§ Exercise requirements: Each of the entries below needs to be given again exactly.

§ Supplied data:
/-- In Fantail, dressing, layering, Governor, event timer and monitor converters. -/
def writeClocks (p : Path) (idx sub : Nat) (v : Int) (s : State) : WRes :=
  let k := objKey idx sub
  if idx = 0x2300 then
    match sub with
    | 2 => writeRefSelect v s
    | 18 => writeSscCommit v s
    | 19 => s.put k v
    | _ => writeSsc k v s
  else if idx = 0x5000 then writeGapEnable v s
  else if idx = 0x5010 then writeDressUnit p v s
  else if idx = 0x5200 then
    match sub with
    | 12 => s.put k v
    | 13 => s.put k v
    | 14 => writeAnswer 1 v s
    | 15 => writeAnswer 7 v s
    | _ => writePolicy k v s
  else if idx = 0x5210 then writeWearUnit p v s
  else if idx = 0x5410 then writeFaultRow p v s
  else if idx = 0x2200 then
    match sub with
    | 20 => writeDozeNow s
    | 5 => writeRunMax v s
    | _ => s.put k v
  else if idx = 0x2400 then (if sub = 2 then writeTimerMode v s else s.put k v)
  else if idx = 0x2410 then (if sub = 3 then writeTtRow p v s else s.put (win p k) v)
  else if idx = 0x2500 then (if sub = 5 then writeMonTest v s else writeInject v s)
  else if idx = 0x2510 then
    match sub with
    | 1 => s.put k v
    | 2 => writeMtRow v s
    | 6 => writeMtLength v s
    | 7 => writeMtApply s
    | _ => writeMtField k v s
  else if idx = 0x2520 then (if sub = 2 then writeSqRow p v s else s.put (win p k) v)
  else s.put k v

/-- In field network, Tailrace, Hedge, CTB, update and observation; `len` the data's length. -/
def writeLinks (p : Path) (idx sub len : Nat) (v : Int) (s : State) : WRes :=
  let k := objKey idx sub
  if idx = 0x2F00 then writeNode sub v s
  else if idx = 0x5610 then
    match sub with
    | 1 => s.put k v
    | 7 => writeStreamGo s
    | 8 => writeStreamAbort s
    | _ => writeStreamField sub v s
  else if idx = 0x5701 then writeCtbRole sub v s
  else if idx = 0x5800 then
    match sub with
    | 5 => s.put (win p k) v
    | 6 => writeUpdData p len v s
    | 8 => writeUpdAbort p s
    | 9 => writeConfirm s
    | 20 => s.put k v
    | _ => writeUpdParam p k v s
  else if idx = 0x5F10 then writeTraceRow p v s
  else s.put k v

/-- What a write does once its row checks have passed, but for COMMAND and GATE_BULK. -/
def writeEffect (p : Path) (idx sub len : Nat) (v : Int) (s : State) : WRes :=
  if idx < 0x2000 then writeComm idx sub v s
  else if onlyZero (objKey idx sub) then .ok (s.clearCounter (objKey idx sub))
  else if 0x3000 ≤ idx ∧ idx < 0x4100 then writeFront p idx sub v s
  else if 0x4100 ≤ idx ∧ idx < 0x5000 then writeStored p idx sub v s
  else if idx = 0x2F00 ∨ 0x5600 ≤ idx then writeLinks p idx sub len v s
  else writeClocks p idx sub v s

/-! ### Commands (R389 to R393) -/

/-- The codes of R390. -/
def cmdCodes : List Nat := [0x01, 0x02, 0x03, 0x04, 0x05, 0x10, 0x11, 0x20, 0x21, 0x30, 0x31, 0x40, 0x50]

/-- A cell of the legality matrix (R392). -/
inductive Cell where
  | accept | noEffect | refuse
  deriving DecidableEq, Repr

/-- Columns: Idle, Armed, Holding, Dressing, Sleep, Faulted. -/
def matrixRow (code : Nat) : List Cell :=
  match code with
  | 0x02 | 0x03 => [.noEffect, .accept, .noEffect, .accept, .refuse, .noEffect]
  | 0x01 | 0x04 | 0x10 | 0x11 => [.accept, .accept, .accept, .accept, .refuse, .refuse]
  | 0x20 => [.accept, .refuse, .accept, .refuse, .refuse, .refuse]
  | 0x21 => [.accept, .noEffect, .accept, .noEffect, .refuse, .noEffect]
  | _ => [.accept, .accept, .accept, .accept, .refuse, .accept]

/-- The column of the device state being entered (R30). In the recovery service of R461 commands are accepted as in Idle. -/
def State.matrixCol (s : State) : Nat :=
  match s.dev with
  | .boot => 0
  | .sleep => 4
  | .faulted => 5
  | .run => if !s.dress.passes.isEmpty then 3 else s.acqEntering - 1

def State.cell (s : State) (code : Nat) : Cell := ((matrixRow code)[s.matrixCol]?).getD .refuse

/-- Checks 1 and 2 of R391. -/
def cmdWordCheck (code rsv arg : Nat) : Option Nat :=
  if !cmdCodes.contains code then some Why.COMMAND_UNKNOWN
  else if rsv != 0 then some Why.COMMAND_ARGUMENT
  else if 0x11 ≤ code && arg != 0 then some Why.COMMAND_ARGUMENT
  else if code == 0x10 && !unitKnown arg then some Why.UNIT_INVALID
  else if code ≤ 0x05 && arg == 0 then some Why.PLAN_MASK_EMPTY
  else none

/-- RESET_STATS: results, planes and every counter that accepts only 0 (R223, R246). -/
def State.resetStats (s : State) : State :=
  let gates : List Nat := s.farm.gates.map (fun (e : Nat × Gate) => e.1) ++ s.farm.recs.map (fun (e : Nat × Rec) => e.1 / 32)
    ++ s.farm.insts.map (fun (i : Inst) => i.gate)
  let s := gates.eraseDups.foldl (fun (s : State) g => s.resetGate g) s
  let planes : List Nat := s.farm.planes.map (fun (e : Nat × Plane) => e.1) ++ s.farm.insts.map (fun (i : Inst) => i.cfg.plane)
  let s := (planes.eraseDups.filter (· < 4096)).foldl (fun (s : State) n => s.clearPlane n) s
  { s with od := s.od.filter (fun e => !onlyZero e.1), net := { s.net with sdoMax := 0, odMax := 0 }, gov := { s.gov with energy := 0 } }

§ Finished exercise:
/-- In Fantail, dressing, layering, Governor, event timer and monitor converters. -/
def writeClocks (p : Path) (idx sub : Nat) (v : Int) (s : State) : WRes :=
  let k := objKey idx sub
  if idx = 0x2300 then
    match sub with
    | 2 => writeRefSelect v s
    | 18 => writeSscCommit v s
    | 19 => s.put k v
    | _ => writeSsc k v s
  else if idx = 0x5000 then writeGapEnable v s
  else if idx = 0x5010 then writeDressUnit p v s
  else if idx = 0x5200 then
    match sub with
    | 12 => s.put k v
    | 13 => s.put k v
    | 14 => writeAnswer 1 v s
    | 15 => writeAnswer 7 v s
    | _ => writePolicy k v s
  else if idx = 0x5210 then writeWearUnit p v s
  else if idx = 0x5410 then writeFaultRow p v s
  else if idx = 0x2200 then
    match sub with
    | 20 => writeDozeNow s
    | 5 => writeRunMax v s
    | _ => s.put k v
  else if idx = 0x2400 then (if sub = 2 then writeTimerMode v s else s.put k v)
  else if idx = 0x2410 then (if sub = 3 then writeTtRow p v s else s.put (win p k) v)
  else if idx = 0x2500 then (if sub = 5 then writeMonTest v s else writeInject v s)
  else if idx = 0x2510 then
    match sub with
    | 1 => s.put k v
    | 2 => writeMtRow v s
    | 6 => writeMtLength v s
    | 7 => writeMtApply s
    | _ => writeMtField k v s
  else if idx = 0x2520 then (if sub = 2 then writeSqRow p v s else s.put (win p k) v)
  else s.put k v

/-- In field network, Tailrace, Hedge, CTB, update and observation; `len` the data's length. -/
def writeLinks (p : Path) (idx sub len : Nat) (v : Int) (s : State) : WRes :=
  let k := objKey idx sub
  if idx = 0x2F00 then writeNode sub v s
  else if idx = 0x5610 then
    match sub with
    | 1 => s.put k v
    | 7 => writeStreamGo s
    | 8 => writeStreamAbort s
    | _ => writeStreamField sub v s
  else if idx = 0x5701 then writeCtbRole sub v s
  else if idx = 0x5800 then
    match sub with
    | 5 => s.put (win p k) v
    | 6 => writeUpdData p len v s
    | 8 => writeUpdAbort p s
    | 9 => writeConfirm s
    | 20 => s.put k v
    | _ => writeUpdParam p k v s
  else if idx = 0x5F10 then writeTraceRow p v s
  else s.put k v

/-- What a write does once its row checks have passed, but for COMMAND and GATE_BULK. -/
def writeEffect (p : Path) (idx sub len : Nat) (v : Int) (s : State) : WRes :=
  if idx < 0x2000 then writeComm idx sub v s
  else if onlyZero (objKey idx sub) then .ok (s.clearCounter (objKey idx sub))
  else if 0x3000 ≤ idx ∧ idx < 0x4100 then writeFront p idx sub v s
  else if 0x4100 ≤ idx ∧ idx < 0x5000 then writeStored p idx sub v s
  else if idx = 0x2F00 ∨ 0x5600 ≤ idx then writeLinks p idx sub len v s
  else writeClocks p idx sub v s

/-! ### Commands (R389 to R393) -/

/-- The codes of R390. -/
def cmdCodes : List Nat := [0x01, 0x02, 0x03, 0x04, 0x05, 0x10, 0x11, 0x20, 0x21, 0x30, 0x31, 0x40, 0x50]

/-- A cell of the legality matrix (R392). -/
inductive Cell where
  | accept | noEffect | refuse
  deriving DecidableEq, Repr

/-- Columns: Idle, Armed, Holding, Dressing, Sleep, Faulted. -/
def matrixRow (code : Nat) : List Cell :=
  match code with
  | 0x02 | 0x03 => [.noEffect, .accept, .noEffect, .accept, .refuse, .noEffect]
  | 0x01 | 0x04 | 0x10 | 0x11 => [.accept, .accept, .accept, .accept, .refuse, .refuse]
  | 0x20 => [.accept, .refuse, .accept, .refuse, .refuse, .refuse]
  | 0x21 => [.accept, .noEffect, .accept, .noEffect, .refuse, .noEffect]
  | _ => [.accept, .accept, .accept, .accept, .refuse, .accept]

/-- The column of the device state being entered (R30). In the recovery service of R461 commands are accepted as in Idle. -/
def State.matrixCol (s : State) : Nat :=
  match s.dev with
  | .boot => 0
  | .sleep => 4
  | .faulted => 5
  | .run => if !s.dress.passes.isEmpty then 3 else s.acqEntering - 1

def State.cell (s : State) (code : Nat) : Cell := ((matrixRow code)[s.matrixCol]?).getD .refuse

/-- Checks 1 and 2 of R391. -/
def cmdWordCheck (code rsv arg : Nat) : Option Nat :=
  if !cmdCodes.contains code then some Why.COMMAND_UNKNOWN
  else if rsv != 0 then some Why.COMMAND_ARGUMENT
  else if 0x11 ≤ code && arg != 0 then some Why.COMMAND_ARGUMENT
  else if code == 0x10 && !unitKnown arg then some Why.UNIT_INVALID
  else if code ≤ 0x05 && arg == 0 then some Why.PLAN_MASK_EMPTY
  else none

/-- RESET_STATS: results, planes and every counter that accepts only 0 (R223, R246). -/
def State.resetStats (s : State) : State :=
  let gates : List Nat := s.farm.gates.map (fun (e : Nat × Gate) => e.1) ++ s.farm.recs.map (fun (e : Nat × Rec) => e.1 / 32)
    ++ s.farm.insts.map (fun (i : Inst) => i.gate)
  let s := gates.eraseDups.foldl (fun (s : State) g => s.resetGate g) s
  let planes : List Nat := s.farm.planes.map (fun (e : Nat × Plane) => e.1) ++ s.farm.insts.map (fun (i : Inst) => i.cfg.plane)
  let s := (planes.eraseDups.filter (· < 4096)).foldl (fun (s : State) n => s.clearPlane n) s
  { s with od := s.od.filter (fun e => !onlyZero e.1), net := { s.net with sdoMax := 0, odMax := 0 }, gov := { s.gov with energy := 0 } }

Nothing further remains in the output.